For any and all information you need on ¼ mile times, 0-60 times, drag racing, drag cars, and anything else you need to know about these machines, go to http://www.fastestfinishes.comArticle Source: https://EzineArticles.com/?expert=James_J_Clark
NHRA Then and Now
Well the first thing I did was watch more old races and compare them to the current NHRA races. As I was watching the older races I started to notice a few things (I focus on small details a lot).

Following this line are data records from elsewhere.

/-! ## Fold records (Table 8-6) -/

/-- The counts of the descriptor at a word of a generator's or mover's code. -/
def descCounts (ch : Chart) (u : UnitRec) (w : Nat) : List Nat :=
  let l := ((ch.code.drop (u.codeOff + w)).take (wordsPer u.typ))
  let x := wordsNat l
  if u.typ = 5 then (List.range 4).map (muCount x)
  else [x / 2 ^ 32 % 4096 + 1, x / 2 ^ 56 % 4096 + 1, x / 2 ^ 80 % 4096 + 1, x / 2 ^ 104 % 4096 + 1]

/-- The position that a list of indices stands for. -/
def posOf (counts idx : List Nat) : Nat :=
  match counts, idx with
  | c :: t, i :: u => i + max c 1 * posOf t u
  | _, _ => 0

/-- Loops of a sequencer's code: the indices of its LOOP words. -/
def loopWords (ch : Chart) (u : UnitRec) : List Nat :=
  (List.range u.codeSize).filter (fun i => bitsOf ((unitCode ch u).getD i 0) 31 24 == 3)

/-- The four 16-bit loop or generator counts of a unit entry. -/
def foldCounts (ch : Chart) (c : Ce) (u : UnitRec) : List Nat :=
  let w := (unitAt c u.typ u.index).1
  match u.typ with
  | 0 => ((loopWords ch u).take 4).map (fun i => SMap.get c.loops i 0)
  | 2 => [(vu c u.index).outCount, (vu c u.index).outCount / 65536, (vu c u.index).outCount / 2 ^ 32]
  | 3 => indices (descCounts ch u w) (SMap.get c.ag (2 * u.index) (0, 0)).1
  | 4 => indices (descCounts ch u w) (SMap.get c.ag (2 * u.index + 1) (0, 0)).1
  | 5 => indices (descCounts ch u w) (mover c u.index).pos
  | 6 => [c.ls.emits, c.ls.emits / 65536]
  | _ => []

def unitEntry (ch : Chart) (c : Ce) (u : UnitRec) : Nat :=
  let x := unitAt c u.typ u.index
  let f := foldCounts ch c u
  u.typ + u.index * 2 ^ 8 + x.1 % 65536 * 2 ^ 16 + x.2 % 2 ^ 32 * 2 ^ 32 +
    (List.range 4).foldl (fun a j => a + f.getD j 0 % 65536 * 2 ^ (64 + 16 * j)) 0

def parityByte (c : Ce) : Nat :=
  (List.range 8).foldl (fun a k => a + (octet c k).tiles % 2 * 2 ^ k) 0

/-- The fold record of a CE's command, as a number of 1,024 bytes. -/
def foldRecord (p : Pkg) (n : Nat) : Nat :=
  let c := ce p n
  let k := ceCmd p n
  let ch := ceChart p n
  let run := dOpcode k.desc == 2
  let units := if run then ch.units else []
  let next := if run && isProject ch then c.round else regN p (ceFold n)
  1 + (if run then 0 else dOpcode k.desc - 2) * 2 ^ 8 + units.length * 2 ^ 16 + next % 2 ^ 32 * 2 ^ 32 +
    parityByte c * 2 ^ 64 + (if run then 0 else k.progress) * 2 ^ 128 + (if run then ch.crc else 0) * 2 ^ 192 +
    (List.range units.length).foldl (fun a i =>
      a + unitEntry ch c (units.getD i ⟨0, 0, 0, 0, 0, 0, 0⟩) * 2 ^ (512 + 128 * i)) 0

/-- The last word before `w` of a unit's code that `f` picks; in a later pass the words of the loop count too. -/
def wordInForce (ch : Chart) (u : UnitRec) (w passes : Nat) (f : W32 → Bool) : Option W32 :=
  let l := unitCode ch u
  match ((l.take w).reverse).find? f with
  | some x => some x
  | none => if passes = 0 then none else (l.reverse).find? f

/-- A unit continues from its entry: its word, passes and counts; an octet has the format of its last FORMAT word, the
long store the conversion of its last OUTFMT word of the pass. -/
def resumeUnit (ch : Chart) (entry next parity : Nat) (c : Ce) : Ce :=
  let typ := entry % 256
  let idx := entry / 2 ^ 8 % 256
  let w := entry / 2 ^ 16 % 65536
  let ps := entry / 2 ^ 32 % 2 ^ 32
  let cnt := (List.range 4).map (fun j => entry / 2 ^ (64 + 16 * j) % 65536)
  match findUnit ch typ idx with
  | none => c
  | some u =>
    let c1 : Ce := { c with progress := SMap.set c.progress (unitKey typ idx) (w, ps) }
    match typ with
    | 0 =>
      let ws := (loopWords ch u).take 4
      let put (m : SMap Nat) (j : Nat) : SMap Nat := SMap.set m (ws.getD j 0) (cnt.getD j 0)
      { c1 with loops := (List.range ws.length).foldl put c1.loops }
    | 1 =>
      let o := octet c1 idx
      let o1 : Octet := match wordInForce ch u w ps (fun x => bitsOf x 31 28 == 1) with
        | some x => { o with formatted := true, fa := bitsOf x 27 24, fb := bitsOf x 23 20, axis := bitOf x 19,
                             sharedA := bitOf x 18, sharedB := bitOf x 17 }
        | none => o
      let start := if ps = 0 then 0 else u.loopStart
      let mask := match wordInForce ch { u with codeOff := u.codeOff + start, codeSize := u.codeSize - start } (w - start) 0
          (fun x => bitsOf x 31 28 == 5) with
        | some x => bitsOf x 7 0
        | none => 0xFF
      let o2 : Octet := { o1 with mask := mask, rounds := next, tiles := parity / 2 ^ idx % 2 }
      { c1 with octets := SMap.set c1.octets idx o2 }
    | 2 =>
      let v : Vu := { vu c1 idx with outCount := cnt.getD 0 0 + 65536 * cnt.getD 1 0 + 2 ^ 32 * cnt.getD 2 0 }
      { c1 with vus := SMap.set c1.vus idx v }
    | 3 => { c1 with ag := SMap.set c1.ag (2 * idx) (posOf (descCounts ch u w) cnt, 0) }
    | 4 => { c1 with ag := SMap.set c1.ag (2 * idx + 1) (posOf (descCounts ch u w) cnt, 0) }
    | 5 => { c1 with movers := SMap.set c1.movers idx { Mover.empty with pos := posOf (descCounts ch u w) cnt } }
    | 6 =>
      let start := if ps = 0 then 0 else u.loopStart
      let ls : LongSt := { LongSt.initial with emits := cnt.getD 0 0 + 65536 * cnt.getD 1 0, rounds := next }
      match wordInForce ch { u with codeOff := u.codeOff + start, codeSize := u.codeSize - start } (w - start) 0
          (fun x => bitsOf x 31 28 == 1) with
      | some x =>
        let sh : Int := (BitVec.ofNat 8 (bitsOf x 20 13)).toInt
        { c1 with ls := { ls with fmt := bitsOf x 27 24, rounding := bitsOf x 23 22, sat := bitOf x 21, shift := sh } }
      | none => { c1 with ls := ls }
    | _ => c1

/-- The units of a CE as a fold record gives them. -/
def resumeFrom (ch : Chart) (rec : Nat) (c : Ce) : Ce :=
  let next := rec / 2 ^ 32 % 2 ^ 32
  let parity := rec / 2 ^ 64 % 256
  let n := rec / 2 ^ 16 % 65536
  (List.range n).foldl (fun c i => resumeUnit ch (rec / 2 ^ (512 + 128 * i) % 2 ^ 128) next parity c) { c with round := next }

/-- Where fold record i lies. -/
def foldAddr (p : Pkg) (i : Nat) : Nat := fld p (key pgQm 0x118) 51 21 * 0x200000 + 1024 * i

/-- The lowest fold record that is not in use (R296). -/
def freeFold (p : Pkg) : Option Nat := (List.range 2048).find? (fun i => !(p.qm.foldUsed.any (fun x => x.1 == i)))

/-- The command leaves its CE preempted: its record is in use, the CE is free (R290, R296). -/
def preemptNow (p : Pkg) (n id i : Nat) : Pkg :=
  let c := cmd p id
  let q : QmSt := { p.qm with foldUsed := SMap.set p.qm.foldUsed i id }
  let p1 := addCmdBeats { p with qm := q } id n
  let c1 : Cmd := { cmd p1 id with
    phase := .preempted, fold := some i, foldCrc := (ceChart p n).crc, ces := [], lastCe := n
    preemptions := satAdd 65535 c.preemptions 1 }
  ceRelease (setCmd (bumpReg p1 (key pgQm 0x124) 1 0xFFFFFFFF) id c1) n c

/-- R484: a paused command goes on when its range has been translated again; while pages of it are missing, or a move or
an inset-window move holds them, it stays paused. The translation itself is COMMAND_TRANSLATE's. -/
def pauseEnds (p : Pkg) (n : Nat) : Pkg :=
  if (ceCmd p n).stale then p else setCe p n { ce p n with paused := false }

/-- R238: at a fold boundary with a preemption pending the CE saves its fold record and is free; with an invalidation
pending it is paused until its range is translated again. While QM_FOLD_AREA.ENABLE is 0 no command is preempted (R296): the CE
goes on, and the INTERACTIVE command waits. -/
def execFoldBoundary (n : Nat) (s : State) : Out :=
  let p := s.pkg
  match (ce p n).cmd, freeFold p with
  | some id, some i =>
    if bit p (key pgQm 0x118) 0 = false ∧ (ce p n).preempt = true ∧ ceOk n = true ∧ (ce p n).paused = true then
      .next (s.onPkg (fun p => pauseEnds (setCe p n { ce p n with preempt := false }) n))
    else if ceOk n && (ce p n).paused && (ce p n).preempt && packetsDone p n then
      .next { s with mem := storeAt p s.mem (foldAddr p i) 1024 (foldRecord p n), pkg := preemptNow p n id i }
    else .next (s.onPkg (fun p => if ceOk n && (ce p n).paused then pauseEnds p n else p))
  | _, _ => .next s

end Sys2Proof.Machine
end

In the 70s there were a lot of rivalries going on, especially in Funny Car, but in all of the classes as well.When reading about and watching the old races with the rivalries
I always wonder how come we haven't had a major Rivalry in the NHRA in the past several years. Sure we have had those minor "rivalries" between Tony Schumacher and Larry Dixon and the one between John Force and Tony Pedregon (not really sure if this one counts it was more of just a small feud) but this was nothing compared to the old rivalries!
In the old rivalries there was thrash talk, stage duels, crowd hype and the crowd taking sides of the rivalry. With Don Garlits and Shirley Muldowney hating each other (no seriously at one point they both openly hated each other), the sponsors also had better marketing by using the rivalries in there sales causing more hype and excitement.
With the Hot Wheels rivalry (use sponsored by Mattel Hot Wheels) between Tom McEwen and Don Prudhome there was not only the regular season races but match races as well.
The promoters would contact the local radio stations, and you would here Jan Gabriel's famous "Sunday! Sunday! Sunday!" promotion for the event. During the events the drag racers usually did a best 2 out of 3 elimination. There would also be a few jet powered cars, wheel standers (they would race each other on the rear 2 wheels all the way down the strip).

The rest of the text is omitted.